ASSIGNMENT
Exact output of all the records is required.

INPUT FOR THIS TASK

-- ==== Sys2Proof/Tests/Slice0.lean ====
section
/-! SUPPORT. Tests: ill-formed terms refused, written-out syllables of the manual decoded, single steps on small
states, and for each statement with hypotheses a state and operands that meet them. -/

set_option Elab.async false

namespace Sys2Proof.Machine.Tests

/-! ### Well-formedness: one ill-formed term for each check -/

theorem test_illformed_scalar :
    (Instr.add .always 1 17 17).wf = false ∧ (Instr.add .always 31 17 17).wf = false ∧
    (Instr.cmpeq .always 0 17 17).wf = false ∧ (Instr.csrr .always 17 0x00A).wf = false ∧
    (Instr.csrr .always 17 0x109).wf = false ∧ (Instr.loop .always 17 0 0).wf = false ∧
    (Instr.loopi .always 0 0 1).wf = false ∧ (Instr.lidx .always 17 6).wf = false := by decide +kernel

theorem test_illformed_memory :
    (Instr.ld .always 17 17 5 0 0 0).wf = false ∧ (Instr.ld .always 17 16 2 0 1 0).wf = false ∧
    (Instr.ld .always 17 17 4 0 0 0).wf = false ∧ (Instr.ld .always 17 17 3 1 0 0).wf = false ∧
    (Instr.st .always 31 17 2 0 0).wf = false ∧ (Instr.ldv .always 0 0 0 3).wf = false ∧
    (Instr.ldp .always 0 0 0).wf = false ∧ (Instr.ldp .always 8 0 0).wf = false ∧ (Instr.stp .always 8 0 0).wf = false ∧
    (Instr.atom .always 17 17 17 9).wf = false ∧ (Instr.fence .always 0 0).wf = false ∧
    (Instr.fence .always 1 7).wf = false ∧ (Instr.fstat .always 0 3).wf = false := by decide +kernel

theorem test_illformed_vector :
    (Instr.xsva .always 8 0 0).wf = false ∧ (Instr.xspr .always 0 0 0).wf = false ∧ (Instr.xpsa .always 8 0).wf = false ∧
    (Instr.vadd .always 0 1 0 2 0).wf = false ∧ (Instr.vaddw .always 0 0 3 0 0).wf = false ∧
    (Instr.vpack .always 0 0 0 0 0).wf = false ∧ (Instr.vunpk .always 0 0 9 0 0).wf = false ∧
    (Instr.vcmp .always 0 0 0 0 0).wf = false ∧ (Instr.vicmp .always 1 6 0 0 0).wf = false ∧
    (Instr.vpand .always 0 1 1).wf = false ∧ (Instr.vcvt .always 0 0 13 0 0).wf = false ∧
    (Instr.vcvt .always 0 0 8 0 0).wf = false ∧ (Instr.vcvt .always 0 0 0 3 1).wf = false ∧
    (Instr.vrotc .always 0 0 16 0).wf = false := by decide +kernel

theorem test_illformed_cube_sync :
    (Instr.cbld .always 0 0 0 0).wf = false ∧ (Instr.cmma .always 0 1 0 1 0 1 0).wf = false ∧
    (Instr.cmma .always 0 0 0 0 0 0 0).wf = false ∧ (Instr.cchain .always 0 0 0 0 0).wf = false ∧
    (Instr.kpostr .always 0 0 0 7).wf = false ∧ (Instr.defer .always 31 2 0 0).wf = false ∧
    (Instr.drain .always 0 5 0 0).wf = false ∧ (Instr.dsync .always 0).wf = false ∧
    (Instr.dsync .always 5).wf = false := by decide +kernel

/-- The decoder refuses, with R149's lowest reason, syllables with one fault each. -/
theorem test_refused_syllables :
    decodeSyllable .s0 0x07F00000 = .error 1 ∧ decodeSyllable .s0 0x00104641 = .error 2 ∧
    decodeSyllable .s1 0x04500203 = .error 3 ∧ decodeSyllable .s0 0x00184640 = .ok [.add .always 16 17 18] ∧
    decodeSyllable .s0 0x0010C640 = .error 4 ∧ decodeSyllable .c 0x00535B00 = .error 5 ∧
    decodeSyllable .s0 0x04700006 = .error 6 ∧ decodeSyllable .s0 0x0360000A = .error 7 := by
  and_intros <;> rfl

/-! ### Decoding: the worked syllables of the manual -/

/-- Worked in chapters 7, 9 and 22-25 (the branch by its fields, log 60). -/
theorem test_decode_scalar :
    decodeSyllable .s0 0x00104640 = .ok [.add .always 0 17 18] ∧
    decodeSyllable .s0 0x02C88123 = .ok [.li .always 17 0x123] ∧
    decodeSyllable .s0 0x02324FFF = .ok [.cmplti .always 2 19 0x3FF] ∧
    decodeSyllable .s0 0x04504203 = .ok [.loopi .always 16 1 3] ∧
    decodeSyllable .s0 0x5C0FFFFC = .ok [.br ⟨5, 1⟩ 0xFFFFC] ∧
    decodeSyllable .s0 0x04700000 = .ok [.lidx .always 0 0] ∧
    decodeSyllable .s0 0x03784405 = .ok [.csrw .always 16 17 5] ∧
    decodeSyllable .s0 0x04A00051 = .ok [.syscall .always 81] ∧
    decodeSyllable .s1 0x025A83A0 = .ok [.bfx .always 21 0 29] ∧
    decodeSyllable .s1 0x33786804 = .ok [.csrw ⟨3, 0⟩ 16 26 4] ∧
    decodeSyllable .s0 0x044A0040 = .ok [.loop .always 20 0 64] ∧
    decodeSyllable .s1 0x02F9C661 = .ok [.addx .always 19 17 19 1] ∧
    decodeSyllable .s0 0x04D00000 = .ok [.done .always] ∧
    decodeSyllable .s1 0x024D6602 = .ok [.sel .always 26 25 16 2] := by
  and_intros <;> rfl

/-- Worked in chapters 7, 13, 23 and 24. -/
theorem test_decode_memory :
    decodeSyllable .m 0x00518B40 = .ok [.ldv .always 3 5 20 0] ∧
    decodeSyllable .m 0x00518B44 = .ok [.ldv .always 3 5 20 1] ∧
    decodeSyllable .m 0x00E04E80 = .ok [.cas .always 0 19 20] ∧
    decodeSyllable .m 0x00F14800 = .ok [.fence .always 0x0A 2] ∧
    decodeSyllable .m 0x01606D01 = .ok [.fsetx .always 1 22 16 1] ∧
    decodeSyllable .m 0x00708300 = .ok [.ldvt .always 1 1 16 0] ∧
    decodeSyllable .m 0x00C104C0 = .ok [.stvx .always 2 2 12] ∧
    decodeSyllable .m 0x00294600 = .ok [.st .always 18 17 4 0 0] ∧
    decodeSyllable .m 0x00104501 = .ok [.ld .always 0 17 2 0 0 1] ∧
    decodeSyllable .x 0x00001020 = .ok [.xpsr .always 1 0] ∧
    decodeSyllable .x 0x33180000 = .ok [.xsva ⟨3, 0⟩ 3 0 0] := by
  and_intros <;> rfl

EXERCISE SOLUTION
-- ==== Sys2Proof/Tests/Slice0.lean ====
section
/-! SUPPORT. Tests: ill-formed terms refused, written-out syllables of the manual decoded, single steps on small
states, and for each statement with hypotheses a state and operands that meet them. -/

set_option Elab.async false

namespace Sys2Proof.Machine.Tests

/-! ### Well-formedness: one ill-formed term for each check -/

theorem test_illformed_scalar :
    (Instr.add .always 1 17 17).wf = false ∧ (Instr.add .always 31 17 17).wf = false ∧
    (Instr.cmpeq .always 0 17 17).wf = false ∧ (Instr.csrr .always 17 0x00A).wf = false ∧
    (Instr.csrr .always 17 0x109).wf = false ∧ (Instr.loop .always 17 0 0).wf = false ∧
    (Instr.loopi .always 0 0 1).wf = false ∧ (Instr.lidx .always 17 6).wf = false := by decide +kernel

theorem test_illformed_memory :
    (Instr.ld .always 17 17 5 0 0 0).wf = false ∧ (Instr.ld .always 17 16 2 0 1 0).wf = false ∧
    (Instr.ld .always 17 17 4 0 0 0).wf = false ∧ (Instr.ld .always 17 17 3 1 0 0).wf = false ∧
    (Instr.st .always 31 17 2 0 0).wf = false ∧ (Instr.ldv .always 0 0 0 3).wf = false ∧
    (Instr.ldp .always 0 0 0).wf = false ∧ (Instr.ldp .always 8 0 0).wf = false ∧ (Instr.stp .always 8 0 0).wf = false ∧
    (Instr.atom .always 17 17 17 9).wf = false ∧ (Instr.fence .always 0 0).wf = false ∧
    (Instr.fence .always 1 7).wf = false ∧ (Instr.fstat .always 0 3).wf = false := by decide +kernel

theorem test_illformed_vector :
    (Instr.xsva .always 8 0 0).wf = false ∧ (Instr.xspr .always 0 0 0).wf = false ∧ (Instr.xpsa .always 8 0).wf = false ∧
    (Instr.vadd .always 0 1 0 2 0).wf = false ∧ (Instr.vaddw .always 0 0 3 0 0).wf = false ∧
    (Instr.vpack .always 0 0 0 0 0).wf = false ∧ (Instr.vunpk .always 0 0 9 0 0).wf = false ∧
    (Instr.vcmp .always 0 0 0 0 0).wf = false ∧ (Instr.vicmp .always 1 6 0 0 0).wf = false ∧
    (Instr.vpand .always 0 1 1).wf = false ∧ (Instr.vcvt .always 0 0 13 0 0).wf = false ∧
    (Instr.vcvt .always 0 0 8 0 0).wf = false ∧ (Instr.vcvt .always 0 0 0 3 1).wf = false ∧
    (Instr.vrotc .always 0 0 16 0).wf = false := by decide +kernel

theorem test_illformed_cube_sync :
    (Instr.cbld .always 0 0 0 0).wf = false ∧ (Instr.cmma .always 0 1 0 1 0 1 0).wf = false ∧
    (Instr.cmma .always 0 0 0 0 0 0 0).wf = false ∧ (Instr.cchain .always 0 0 0 0 0).wf = false ∧
    (Instr.kpostr .always 0 0 0 7).wf = false ∧ (Instr.defer .always 31 2 0 0).wf = false ∧
    (Instr.drain .always 0 5 0 0).wf = false ∧ (Instr.dsync .always 0).wf = false ∧
    (Instr.dsync .always 5).wf = false := by decide +kernel

/-- The decoder refuses, with R149's lowest reason, syllables with one fault each. -/
theorem test_refused_syllables :
    decodeSyllable .s0 0x07F00000 = .error 1 ∧ decodeSyllable .s0 0x00104641 = .error 2 ∧
    decodeSyllable .s1 0x04500203 = .error 3 ∧ decodeSyllable .s0 0x00184640 = .ok [.add .always 16 17 18] ∧
    decodeSyllable .s0 0x0010C640 = .error 4 ∧ decodeSyllable .c 0x00535B00 = .error 5 ∧
    decodeSyllable .s0 0x04700006 = .error 6 ∧ decodeSyllable .s0 0x0360000A = .error 7 := by
  and_intros <;> rfl

/-! ### Decoding: the worked syllables of the manual -/

/-- Worked in chapters 7, 9 and 22-25 (the branch by its fields, log 60). -/
theorem test_decode_scalar :
    decodeSyllable .s0 0x00104640 = .ok [.add .always 0 17 18] ∧
    decodeSyllable .s0 0x02C88123 = .ok [.li .always 17 0x123] ∧
    decodeSyllable .s0 0x02324FFF = .ok [.cmplti .always 2 19 0x3FF] ∧
    decodeSyllable .s0 0x04504203 = .ok [.loopi .always 16 1 3] ∧
    decodeSyllable .s0 0x5C0FFFFC = .ok [.br ⟨5, 1⟩ 0xFFFFC] ∧
    decodeSyllable .s0 0x04700000 = .ok [.lidx .always 0 0] ∧
    decodeSyllable .s0 0x03784405 = .ok [.csrw .always 16 17 5] ∧
    decodeSyllable .s0 0x04A00051 = .ok [.syscall .always 81] ∧
    decodeSyllable .s1 0x025A83A0 = .ok [.bfx .always 21 0 29] ∧
    decodeSyllable .s1 0x33786804 = .ok [.csrw ⟨3, 0⟩ 16 26 4] ∧
    decodeSyllable .s0 0x044A0040 = .ok [.loop .always 20 0 64] ∧
    decodeSyllable .s1 0x02F9C661 = .ok [.addx .always 19 17 19 1] ∧
    decodeSyllable .s0 0x04D00000 = .ok [.done .always] ∧
    decodeSyllable .s1 0x024D6602 = .ok [.sel .always 26 25 16 2] := by
  and_intros <;> rfl

/-- Worked in chapters 7, 13, 23 and 24. -/
theorem test_decode_memory :
    decodeSyllable .m 0x00518B40 = .ok [.ldv .always 3 5 20 0] ∧
    decodeSyllable .m 0x00518B44 = .ok [.ldv .always 3 5 20 1] ∧
    decodeSyllable .m 0x00E04E80 = .ok [.cas .always 0 19 20] ∧
    decodeSyllable .m 0x00F14800 = .ok [.fence .always 0x0A 2] ∧
    decodeSyllable .m 0x01606D01 = .ok [.fsetx .always 1 22 16 1] ∧
    decodeSyllable .m 0x00708300 = .ok [.ldvt .always 1 1 16 0] ∧
    decodeSyllable .m 0x00C104C0 = .ok [.stvx .always 2 2 12] ∧
    decodeSyllable .m 0x00294600 = .ok [.st .always 18 17 4 0 0] ∧
    decodeSyllable .m 0x00104501 = .ok [.ld .always 0 17 2 0 0 1] ∧
    decodeSyllable .x 0x00001020 = .ok [.xpsr .always 1 0] ∧
    decodeSyllable .x 0x33180000 = .ok [.xsva ⟨3, 0⟩ 3 0 0] := by
  and_intros <;> rfl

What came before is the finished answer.